[[ Data section open ]]
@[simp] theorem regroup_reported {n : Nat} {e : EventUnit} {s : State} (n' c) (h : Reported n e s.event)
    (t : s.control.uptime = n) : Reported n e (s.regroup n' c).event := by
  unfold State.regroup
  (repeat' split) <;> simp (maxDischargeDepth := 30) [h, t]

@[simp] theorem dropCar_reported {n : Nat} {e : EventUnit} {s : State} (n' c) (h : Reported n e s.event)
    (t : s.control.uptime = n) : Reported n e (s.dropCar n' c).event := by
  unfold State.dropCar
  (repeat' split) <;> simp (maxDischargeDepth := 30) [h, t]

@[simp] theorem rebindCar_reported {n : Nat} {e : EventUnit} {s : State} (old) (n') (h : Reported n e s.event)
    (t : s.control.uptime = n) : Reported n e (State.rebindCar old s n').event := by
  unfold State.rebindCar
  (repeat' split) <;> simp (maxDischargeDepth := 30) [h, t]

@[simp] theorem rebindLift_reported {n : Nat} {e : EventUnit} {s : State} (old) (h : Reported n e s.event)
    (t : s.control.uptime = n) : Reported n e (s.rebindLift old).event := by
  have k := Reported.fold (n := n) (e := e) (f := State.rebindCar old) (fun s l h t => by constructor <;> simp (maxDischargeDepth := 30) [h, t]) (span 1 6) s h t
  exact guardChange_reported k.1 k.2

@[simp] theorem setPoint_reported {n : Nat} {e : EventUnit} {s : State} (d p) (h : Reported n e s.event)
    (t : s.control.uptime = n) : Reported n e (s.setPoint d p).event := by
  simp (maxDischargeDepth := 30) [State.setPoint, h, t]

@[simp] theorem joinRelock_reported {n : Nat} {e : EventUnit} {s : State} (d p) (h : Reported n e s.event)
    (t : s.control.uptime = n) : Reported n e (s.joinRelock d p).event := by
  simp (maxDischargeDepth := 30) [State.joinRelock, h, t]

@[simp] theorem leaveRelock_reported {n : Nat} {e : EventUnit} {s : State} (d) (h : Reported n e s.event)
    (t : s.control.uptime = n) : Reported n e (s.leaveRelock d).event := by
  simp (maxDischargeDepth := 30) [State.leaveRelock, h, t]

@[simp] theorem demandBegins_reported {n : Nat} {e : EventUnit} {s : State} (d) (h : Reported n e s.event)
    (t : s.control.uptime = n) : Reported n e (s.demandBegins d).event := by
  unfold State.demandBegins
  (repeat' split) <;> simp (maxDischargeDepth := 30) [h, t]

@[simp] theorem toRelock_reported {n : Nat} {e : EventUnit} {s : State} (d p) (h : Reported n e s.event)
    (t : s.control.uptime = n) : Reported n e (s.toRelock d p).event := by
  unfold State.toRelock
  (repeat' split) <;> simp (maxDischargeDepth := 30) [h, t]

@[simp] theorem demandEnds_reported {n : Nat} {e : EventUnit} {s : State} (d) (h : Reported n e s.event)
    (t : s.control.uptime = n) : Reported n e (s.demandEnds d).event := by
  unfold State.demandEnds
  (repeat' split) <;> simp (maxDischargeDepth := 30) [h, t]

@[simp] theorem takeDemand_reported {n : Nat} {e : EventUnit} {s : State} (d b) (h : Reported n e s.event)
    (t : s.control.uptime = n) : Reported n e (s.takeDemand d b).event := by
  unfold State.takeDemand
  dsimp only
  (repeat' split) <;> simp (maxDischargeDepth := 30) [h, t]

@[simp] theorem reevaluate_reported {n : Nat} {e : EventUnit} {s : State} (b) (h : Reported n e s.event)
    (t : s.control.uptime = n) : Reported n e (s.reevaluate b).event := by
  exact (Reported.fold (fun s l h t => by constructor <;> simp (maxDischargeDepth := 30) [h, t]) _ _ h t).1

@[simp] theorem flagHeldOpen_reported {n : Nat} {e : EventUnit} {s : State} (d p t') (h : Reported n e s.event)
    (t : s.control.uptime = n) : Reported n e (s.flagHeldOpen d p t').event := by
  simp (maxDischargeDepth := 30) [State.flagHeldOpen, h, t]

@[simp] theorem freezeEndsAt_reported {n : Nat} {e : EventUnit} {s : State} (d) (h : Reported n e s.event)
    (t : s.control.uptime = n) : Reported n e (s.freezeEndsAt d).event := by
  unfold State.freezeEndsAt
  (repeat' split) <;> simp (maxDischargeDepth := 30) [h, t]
[[ Data section closed ]]
[[ Data section open ]]
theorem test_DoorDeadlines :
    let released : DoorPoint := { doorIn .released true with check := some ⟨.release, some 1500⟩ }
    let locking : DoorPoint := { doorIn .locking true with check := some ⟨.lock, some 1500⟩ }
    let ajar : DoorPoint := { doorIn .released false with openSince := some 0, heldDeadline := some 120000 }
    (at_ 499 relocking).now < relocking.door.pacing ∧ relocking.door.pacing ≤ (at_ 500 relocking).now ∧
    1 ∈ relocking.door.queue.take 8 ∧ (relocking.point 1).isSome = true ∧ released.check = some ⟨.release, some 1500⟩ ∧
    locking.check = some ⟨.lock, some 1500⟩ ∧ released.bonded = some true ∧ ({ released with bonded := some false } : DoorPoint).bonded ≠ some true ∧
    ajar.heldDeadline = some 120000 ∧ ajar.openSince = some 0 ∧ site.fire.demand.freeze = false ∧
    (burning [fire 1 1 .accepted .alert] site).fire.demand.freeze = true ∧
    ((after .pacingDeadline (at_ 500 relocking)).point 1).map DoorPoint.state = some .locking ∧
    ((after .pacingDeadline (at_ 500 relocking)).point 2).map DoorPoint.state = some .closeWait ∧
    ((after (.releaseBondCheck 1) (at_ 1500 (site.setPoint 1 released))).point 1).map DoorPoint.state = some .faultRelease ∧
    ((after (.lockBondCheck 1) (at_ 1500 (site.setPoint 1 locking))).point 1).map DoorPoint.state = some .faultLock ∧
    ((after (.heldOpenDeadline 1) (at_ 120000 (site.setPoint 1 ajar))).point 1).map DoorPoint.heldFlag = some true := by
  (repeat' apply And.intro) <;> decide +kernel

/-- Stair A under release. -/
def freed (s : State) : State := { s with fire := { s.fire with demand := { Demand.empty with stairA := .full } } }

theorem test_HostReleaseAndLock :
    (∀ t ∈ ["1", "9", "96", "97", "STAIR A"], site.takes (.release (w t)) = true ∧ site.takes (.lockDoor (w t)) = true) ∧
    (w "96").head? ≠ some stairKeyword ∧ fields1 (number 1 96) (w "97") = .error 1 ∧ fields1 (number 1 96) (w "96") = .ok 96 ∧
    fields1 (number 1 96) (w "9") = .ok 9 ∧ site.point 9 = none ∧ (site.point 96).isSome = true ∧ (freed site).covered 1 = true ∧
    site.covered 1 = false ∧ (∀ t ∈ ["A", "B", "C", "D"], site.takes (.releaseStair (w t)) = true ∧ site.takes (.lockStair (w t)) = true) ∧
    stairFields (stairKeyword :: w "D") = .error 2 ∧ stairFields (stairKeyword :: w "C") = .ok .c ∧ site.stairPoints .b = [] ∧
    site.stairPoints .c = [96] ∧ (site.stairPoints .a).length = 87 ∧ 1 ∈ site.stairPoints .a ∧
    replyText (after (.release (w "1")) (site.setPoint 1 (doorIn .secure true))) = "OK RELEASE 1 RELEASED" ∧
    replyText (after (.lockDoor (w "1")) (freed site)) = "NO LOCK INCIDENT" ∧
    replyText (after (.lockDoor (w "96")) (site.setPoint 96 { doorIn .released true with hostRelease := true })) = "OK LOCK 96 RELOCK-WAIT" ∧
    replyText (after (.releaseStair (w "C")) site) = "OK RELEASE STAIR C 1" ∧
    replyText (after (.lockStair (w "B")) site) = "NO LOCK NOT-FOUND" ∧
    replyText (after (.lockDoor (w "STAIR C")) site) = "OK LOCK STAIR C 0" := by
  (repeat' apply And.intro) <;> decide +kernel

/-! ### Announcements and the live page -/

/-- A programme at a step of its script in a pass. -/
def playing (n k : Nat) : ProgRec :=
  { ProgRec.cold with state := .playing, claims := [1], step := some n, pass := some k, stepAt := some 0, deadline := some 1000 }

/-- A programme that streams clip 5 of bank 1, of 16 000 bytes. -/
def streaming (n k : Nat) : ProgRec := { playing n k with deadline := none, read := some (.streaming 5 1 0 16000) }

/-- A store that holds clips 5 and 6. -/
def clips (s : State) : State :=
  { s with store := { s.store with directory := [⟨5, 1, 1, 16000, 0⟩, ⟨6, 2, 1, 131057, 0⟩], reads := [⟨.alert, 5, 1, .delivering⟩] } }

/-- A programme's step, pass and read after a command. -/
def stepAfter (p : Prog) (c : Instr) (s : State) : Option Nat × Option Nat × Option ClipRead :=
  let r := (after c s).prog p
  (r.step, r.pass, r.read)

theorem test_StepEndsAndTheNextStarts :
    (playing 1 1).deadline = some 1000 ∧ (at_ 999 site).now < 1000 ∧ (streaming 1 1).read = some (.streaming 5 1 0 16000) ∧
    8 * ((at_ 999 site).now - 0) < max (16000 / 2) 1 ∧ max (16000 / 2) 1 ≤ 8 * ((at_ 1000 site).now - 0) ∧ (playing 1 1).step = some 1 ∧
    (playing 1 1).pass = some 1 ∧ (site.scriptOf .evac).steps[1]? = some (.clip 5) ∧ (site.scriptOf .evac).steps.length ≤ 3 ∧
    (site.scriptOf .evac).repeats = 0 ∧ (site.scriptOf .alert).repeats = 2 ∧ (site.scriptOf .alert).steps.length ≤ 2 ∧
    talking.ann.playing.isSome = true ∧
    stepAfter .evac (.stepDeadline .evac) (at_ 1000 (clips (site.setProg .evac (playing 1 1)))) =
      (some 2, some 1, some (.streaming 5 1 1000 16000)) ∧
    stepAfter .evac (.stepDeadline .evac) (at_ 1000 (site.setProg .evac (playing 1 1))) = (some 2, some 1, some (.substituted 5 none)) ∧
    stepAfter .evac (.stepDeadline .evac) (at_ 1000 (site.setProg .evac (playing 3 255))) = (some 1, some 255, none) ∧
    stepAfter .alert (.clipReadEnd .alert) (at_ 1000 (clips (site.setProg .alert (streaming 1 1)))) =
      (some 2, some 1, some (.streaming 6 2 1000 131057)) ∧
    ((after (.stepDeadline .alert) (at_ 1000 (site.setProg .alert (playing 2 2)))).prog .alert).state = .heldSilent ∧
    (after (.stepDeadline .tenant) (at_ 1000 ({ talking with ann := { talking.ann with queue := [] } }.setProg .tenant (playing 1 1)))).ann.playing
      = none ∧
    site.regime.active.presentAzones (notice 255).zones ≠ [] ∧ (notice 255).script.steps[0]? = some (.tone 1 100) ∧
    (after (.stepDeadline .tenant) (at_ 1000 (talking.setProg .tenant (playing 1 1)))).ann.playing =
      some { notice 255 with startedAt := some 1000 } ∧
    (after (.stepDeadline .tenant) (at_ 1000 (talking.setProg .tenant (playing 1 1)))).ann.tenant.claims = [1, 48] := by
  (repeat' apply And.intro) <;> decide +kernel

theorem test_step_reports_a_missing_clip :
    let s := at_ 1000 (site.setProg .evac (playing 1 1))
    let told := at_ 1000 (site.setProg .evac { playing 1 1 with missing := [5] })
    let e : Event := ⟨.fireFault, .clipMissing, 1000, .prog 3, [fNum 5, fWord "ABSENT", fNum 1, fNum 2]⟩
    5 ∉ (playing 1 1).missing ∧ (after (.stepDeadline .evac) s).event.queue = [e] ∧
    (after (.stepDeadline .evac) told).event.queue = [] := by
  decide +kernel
[[ Data section closed ]]
Instructions for the task — For the records above, state how many lines include "doorIn", giving no more than the number.

Written answer — 5